»»

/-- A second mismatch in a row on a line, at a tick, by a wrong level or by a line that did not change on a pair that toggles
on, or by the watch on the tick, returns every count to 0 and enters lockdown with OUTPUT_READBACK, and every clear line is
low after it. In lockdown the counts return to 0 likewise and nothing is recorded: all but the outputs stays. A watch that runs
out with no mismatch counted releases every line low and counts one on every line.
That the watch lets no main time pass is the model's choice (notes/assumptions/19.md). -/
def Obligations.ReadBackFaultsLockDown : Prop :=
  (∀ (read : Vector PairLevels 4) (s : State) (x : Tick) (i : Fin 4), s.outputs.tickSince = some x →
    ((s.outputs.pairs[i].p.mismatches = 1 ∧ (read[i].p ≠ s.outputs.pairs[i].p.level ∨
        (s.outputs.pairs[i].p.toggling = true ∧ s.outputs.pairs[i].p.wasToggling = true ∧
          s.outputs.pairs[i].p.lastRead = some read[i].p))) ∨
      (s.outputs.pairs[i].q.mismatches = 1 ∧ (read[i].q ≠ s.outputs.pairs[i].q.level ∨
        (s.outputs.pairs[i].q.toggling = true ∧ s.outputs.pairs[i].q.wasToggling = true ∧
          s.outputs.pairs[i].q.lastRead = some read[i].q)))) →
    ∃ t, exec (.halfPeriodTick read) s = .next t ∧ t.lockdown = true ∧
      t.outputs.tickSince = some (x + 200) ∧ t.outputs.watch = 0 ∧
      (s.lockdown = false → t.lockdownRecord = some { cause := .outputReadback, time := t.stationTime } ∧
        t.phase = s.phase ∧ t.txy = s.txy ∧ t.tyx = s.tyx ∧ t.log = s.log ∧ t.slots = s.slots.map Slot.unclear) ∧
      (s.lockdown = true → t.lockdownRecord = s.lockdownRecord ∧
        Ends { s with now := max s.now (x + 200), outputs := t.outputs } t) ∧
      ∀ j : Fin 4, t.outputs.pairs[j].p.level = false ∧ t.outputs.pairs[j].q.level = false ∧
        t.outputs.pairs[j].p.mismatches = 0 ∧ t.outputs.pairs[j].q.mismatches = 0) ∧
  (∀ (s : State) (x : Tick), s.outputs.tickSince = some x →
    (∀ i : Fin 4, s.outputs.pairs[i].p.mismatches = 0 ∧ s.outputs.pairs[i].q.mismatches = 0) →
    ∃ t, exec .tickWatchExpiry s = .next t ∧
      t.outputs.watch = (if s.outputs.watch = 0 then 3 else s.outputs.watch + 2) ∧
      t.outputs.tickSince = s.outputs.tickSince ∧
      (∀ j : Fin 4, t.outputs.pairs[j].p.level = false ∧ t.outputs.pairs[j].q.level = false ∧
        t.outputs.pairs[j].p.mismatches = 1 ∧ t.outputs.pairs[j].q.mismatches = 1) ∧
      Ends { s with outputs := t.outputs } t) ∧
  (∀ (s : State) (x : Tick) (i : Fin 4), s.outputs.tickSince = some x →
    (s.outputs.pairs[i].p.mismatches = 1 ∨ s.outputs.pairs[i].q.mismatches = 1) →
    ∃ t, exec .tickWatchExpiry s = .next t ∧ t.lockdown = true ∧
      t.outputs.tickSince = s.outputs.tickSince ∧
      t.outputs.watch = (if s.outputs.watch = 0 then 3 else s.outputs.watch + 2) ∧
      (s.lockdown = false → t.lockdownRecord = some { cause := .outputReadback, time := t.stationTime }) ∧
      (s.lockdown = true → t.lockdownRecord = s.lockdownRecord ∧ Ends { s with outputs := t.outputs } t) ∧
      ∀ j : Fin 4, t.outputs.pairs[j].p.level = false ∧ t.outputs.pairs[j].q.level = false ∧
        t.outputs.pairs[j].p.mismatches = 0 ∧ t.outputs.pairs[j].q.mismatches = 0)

««
»»

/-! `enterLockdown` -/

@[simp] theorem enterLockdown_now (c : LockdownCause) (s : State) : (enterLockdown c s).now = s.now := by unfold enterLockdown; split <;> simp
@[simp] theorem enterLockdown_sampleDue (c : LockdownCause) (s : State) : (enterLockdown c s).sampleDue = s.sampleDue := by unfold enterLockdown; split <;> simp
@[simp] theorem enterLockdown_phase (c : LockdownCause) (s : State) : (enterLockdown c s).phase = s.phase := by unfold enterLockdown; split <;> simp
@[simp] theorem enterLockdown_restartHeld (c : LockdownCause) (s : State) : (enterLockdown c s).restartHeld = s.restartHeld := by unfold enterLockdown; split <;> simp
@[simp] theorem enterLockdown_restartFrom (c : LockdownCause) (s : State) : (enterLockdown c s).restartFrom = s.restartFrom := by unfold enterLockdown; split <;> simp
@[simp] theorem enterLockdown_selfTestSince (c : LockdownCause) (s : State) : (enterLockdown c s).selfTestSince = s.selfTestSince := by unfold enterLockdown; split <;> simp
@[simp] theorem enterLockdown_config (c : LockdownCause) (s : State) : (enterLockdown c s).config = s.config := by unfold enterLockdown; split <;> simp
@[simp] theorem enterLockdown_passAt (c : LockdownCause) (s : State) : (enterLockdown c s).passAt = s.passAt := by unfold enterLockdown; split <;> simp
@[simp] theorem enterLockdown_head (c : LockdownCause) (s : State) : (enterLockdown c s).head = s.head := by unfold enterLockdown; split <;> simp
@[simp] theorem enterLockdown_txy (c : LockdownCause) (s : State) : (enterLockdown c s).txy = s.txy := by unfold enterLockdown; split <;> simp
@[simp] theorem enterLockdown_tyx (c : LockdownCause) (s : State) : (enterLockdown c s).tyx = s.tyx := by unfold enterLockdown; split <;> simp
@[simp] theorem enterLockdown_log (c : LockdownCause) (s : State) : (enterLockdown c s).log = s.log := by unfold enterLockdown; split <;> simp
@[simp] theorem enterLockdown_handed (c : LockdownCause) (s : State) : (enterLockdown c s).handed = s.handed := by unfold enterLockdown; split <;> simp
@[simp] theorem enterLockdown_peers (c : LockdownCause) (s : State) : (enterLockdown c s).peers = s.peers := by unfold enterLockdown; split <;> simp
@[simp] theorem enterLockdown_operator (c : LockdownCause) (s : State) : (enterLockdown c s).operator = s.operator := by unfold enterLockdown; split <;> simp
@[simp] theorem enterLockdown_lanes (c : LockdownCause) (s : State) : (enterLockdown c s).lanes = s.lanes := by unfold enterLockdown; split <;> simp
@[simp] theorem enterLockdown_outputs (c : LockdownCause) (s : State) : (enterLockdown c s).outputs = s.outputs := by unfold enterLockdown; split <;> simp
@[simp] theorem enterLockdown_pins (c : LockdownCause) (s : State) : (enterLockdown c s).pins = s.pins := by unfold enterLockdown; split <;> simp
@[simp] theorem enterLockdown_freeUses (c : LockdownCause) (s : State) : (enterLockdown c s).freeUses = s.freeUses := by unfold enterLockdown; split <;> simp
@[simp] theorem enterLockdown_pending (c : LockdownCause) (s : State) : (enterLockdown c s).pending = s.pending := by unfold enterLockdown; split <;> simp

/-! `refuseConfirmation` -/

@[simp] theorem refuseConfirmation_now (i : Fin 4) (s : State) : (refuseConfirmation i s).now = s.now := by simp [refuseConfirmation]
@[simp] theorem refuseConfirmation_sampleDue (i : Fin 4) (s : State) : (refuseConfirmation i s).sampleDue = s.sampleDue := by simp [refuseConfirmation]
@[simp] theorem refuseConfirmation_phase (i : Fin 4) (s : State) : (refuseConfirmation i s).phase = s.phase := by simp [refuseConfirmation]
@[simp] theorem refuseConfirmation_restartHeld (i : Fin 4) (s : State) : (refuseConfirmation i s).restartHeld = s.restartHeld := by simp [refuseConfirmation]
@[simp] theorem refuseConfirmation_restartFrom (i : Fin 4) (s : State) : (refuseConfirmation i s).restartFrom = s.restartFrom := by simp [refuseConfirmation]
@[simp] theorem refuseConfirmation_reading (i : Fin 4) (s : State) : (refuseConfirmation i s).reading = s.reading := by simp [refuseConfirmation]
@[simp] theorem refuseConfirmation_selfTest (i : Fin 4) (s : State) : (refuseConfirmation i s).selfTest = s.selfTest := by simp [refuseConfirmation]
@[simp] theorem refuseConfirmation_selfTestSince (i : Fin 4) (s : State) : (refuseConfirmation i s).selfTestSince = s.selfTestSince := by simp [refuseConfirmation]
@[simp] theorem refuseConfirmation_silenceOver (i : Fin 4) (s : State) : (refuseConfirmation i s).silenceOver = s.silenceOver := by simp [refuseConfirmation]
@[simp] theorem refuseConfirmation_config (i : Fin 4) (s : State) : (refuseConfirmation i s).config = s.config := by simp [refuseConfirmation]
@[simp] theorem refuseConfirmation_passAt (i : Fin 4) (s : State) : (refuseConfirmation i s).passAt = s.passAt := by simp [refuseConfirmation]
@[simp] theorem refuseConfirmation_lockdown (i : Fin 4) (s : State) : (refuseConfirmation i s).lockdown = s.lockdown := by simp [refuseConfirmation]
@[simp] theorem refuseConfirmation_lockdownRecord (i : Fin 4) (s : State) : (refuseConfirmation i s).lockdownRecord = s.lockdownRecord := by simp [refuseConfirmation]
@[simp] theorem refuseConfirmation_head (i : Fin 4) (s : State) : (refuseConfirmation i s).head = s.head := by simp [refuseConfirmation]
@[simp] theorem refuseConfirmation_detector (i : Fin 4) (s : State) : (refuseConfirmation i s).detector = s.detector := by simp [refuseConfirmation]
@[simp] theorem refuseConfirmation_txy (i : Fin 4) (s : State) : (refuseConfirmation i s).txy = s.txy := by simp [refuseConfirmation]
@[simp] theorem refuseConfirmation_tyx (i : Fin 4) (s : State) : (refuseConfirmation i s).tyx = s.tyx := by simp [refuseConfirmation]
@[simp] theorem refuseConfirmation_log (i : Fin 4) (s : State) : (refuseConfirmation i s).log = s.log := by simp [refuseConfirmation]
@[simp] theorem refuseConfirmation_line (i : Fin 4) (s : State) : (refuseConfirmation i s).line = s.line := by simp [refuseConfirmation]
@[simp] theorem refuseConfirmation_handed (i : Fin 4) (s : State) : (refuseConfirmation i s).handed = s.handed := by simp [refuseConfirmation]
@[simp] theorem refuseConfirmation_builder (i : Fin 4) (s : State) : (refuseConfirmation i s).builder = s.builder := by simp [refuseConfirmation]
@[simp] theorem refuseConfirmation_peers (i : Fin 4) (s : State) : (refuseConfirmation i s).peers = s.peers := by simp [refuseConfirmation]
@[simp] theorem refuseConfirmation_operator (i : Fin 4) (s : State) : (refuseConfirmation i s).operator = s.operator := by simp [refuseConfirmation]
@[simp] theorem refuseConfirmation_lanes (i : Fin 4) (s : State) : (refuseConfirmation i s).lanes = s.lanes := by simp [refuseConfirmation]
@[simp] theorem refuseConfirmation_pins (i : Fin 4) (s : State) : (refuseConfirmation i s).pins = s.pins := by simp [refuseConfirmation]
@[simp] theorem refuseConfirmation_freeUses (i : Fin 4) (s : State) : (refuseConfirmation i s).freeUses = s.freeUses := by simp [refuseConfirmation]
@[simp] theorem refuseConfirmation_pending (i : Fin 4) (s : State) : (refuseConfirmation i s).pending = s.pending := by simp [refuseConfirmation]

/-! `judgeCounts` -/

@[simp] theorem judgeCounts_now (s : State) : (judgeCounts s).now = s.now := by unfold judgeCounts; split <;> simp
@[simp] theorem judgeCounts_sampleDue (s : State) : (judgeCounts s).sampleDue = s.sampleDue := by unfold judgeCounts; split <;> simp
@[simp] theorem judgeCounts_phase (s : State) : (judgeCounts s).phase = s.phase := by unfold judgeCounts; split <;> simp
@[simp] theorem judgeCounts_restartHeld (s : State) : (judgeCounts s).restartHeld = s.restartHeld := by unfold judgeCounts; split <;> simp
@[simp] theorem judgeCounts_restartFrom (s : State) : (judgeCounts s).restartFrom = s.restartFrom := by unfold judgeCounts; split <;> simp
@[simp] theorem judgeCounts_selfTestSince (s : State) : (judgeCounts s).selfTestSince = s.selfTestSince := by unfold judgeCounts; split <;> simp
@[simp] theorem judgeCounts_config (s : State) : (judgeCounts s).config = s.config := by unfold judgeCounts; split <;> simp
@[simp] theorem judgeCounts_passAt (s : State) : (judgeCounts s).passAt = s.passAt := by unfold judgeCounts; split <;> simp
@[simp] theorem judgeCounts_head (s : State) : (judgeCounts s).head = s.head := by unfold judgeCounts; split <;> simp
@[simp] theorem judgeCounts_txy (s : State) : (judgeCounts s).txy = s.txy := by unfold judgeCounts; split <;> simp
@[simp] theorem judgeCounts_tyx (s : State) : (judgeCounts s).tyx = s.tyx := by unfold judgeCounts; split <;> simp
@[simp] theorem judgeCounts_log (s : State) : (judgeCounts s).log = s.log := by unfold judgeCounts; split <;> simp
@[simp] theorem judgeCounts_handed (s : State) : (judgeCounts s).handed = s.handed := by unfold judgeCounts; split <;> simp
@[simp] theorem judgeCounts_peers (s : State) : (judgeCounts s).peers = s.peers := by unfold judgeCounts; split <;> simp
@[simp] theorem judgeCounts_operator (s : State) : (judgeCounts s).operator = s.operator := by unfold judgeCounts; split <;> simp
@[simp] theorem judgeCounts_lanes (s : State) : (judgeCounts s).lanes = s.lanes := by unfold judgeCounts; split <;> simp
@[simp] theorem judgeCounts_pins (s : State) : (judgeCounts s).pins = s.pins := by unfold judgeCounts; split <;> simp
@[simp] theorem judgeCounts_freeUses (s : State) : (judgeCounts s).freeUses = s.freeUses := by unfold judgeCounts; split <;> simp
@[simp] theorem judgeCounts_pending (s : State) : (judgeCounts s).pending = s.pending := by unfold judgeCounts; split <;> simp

««
»»

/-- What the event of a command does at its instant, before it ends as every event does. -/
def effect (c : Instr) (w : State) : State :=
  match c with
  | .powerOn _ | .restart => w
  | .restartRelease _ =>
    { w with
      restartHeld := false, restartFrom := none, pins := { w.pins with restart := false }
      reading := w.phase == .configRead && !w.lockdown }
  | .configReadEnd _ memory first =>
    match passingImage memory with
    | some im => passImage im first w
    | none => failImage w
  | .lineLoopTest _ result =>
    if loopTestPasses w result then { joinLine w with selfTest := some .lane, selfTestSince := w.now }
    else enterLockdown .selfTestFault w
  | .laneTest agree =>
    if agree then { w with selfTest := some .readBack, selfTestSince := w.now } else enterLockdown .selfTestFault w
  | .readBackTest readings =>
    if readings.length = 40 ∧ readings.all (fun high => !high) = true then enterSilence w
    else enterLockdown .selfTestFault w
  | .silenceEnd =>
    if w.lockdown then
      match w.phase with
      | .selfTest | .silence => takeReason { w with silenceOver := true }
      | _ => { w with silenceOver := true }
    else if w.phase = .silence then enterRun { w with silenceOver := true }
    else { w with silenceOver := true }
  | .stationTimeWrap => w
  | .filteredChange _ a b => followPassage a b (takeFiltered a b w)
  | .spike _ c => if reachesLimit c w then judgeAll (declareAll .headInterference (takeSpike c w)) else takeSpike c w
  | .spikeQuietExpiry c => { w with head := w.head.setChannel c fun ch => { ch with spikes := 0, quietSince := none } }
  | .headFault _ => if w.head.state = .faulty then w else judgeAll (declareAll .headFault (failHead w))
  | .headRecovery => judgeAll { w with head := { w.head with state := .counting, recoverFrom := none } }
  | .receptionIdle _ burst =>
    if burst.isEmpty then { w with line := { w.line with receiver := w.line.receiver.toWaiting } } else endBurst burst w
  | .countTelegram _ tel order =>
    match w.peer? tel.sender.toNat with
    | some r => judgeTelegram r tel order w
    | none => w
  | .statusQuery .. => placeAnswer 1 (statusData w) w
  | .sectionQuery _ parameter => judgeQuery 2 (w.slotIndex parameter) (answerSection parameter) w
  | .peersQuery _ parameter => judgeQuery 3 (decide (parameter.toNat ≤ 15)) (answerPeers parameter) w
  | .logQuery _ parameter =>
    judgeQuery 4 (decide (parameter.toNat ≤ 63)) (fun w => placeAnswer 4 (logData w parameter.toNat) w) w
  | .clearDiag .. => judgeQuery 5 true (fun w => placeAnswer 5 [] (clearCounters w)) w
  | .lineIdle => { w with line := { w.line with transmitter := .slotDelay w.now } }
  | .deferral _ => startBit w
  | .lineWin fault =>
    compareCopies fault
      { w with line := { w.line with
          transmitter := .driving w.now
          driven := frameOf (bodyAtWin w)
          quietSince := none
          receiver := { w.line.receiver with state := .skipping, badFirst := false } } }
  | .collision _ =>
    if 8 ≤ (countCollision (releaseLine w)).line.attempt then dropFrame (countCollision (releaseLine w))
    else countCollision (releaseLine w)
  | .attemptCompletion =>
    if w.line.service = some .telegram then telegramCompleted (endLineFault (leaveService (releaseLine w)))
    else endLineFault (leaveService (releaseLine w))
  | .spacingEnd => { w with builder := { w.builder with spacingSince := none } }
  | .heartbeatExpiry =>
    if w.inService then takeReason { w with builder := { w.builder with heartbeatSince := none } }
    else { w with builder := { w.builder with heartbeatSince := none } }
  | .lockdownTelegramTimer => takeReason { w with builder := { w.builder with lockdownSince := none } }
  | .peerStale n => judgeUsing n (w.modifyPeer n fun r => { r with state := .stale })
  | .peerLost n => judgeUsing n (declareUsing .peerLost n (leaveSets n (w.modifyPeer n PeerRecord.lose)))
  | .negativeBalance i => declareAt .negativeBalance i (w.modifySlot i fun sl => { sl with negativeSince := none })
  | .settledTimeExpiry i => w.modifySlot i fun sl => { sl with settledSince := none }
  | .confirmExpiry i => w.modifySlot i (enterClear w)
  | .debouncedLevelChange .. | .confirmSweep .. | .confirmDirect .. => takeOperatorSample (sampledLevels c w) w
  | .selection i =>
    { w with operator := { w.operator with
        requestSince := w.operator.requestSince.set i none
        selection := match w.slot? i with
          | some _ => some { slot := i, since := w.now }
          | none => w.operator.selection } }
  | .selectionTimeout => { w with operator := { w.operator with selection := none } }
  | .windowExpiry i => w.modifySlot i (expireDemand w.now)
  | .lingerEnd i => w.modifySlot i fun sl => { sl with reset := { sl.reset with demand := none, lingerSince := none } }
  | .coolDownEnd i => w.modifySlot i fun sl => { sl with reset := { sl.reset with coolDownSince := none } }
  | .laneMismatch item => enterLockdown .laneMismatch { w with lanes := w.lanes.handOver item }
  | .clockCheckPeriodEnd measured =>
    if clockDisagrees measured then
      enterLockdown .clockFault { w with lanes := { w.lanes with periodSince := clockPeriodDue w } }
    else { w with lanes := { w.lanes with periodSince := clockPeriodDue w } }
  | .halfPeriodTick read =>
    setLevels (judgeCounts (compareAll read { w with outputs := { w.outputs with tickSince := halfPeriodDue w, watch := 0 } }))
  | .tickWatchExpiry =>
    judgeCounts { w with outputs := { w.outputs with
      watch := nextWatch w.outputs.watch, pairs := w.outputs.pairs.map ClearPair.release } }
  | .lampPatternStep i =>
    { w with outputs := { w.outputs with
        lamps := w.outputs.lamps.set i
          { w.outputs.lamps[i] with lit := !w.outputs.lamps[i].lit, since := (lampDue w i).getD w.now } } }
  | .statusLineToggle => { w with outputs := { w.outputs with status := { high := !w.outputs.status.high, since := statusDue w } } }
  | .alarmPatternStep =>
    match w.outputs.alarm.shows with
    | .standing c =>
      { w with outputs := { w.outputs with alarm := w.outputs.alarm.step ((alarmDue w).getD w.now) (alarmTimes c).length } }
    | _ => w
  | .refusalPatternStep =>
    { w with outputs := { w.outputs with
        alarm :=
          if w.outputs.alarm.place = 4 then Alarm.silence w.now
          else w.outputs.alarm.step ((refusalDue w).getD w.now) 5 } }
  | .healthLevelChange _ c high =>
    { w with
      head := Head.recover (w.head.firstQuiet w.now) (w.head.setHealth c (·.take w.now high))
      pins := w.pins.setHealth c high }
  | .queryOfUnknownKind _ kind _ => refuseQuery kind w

««

**Work required**. Take every line from the data that contains the word "restartHeld".

**Problem solution**.
@[simp] theorem enterLockdown_restartHeld (c : LockdownCause) (s : State) : (enterLockdown c s).restartHeld = s.restartHeld := by unfold enterLockdown; split <;> simp
@[simp] theorem refuseConfirmation_restartHeld (i : Fin 4) (s : State) : (refuseConfirmation i s).restartHeld = s.restartHeld := by simp [refuseConfirmation]
@[simp] theorem judgeCounts_restartHeld (s : State) : (judgeCounts s).restartHeld = s.restartHeld := by unfold judgeCounts; split <;> simp
      restartHeld := false, restartFrom := none, pins := { w.pins with restart := false }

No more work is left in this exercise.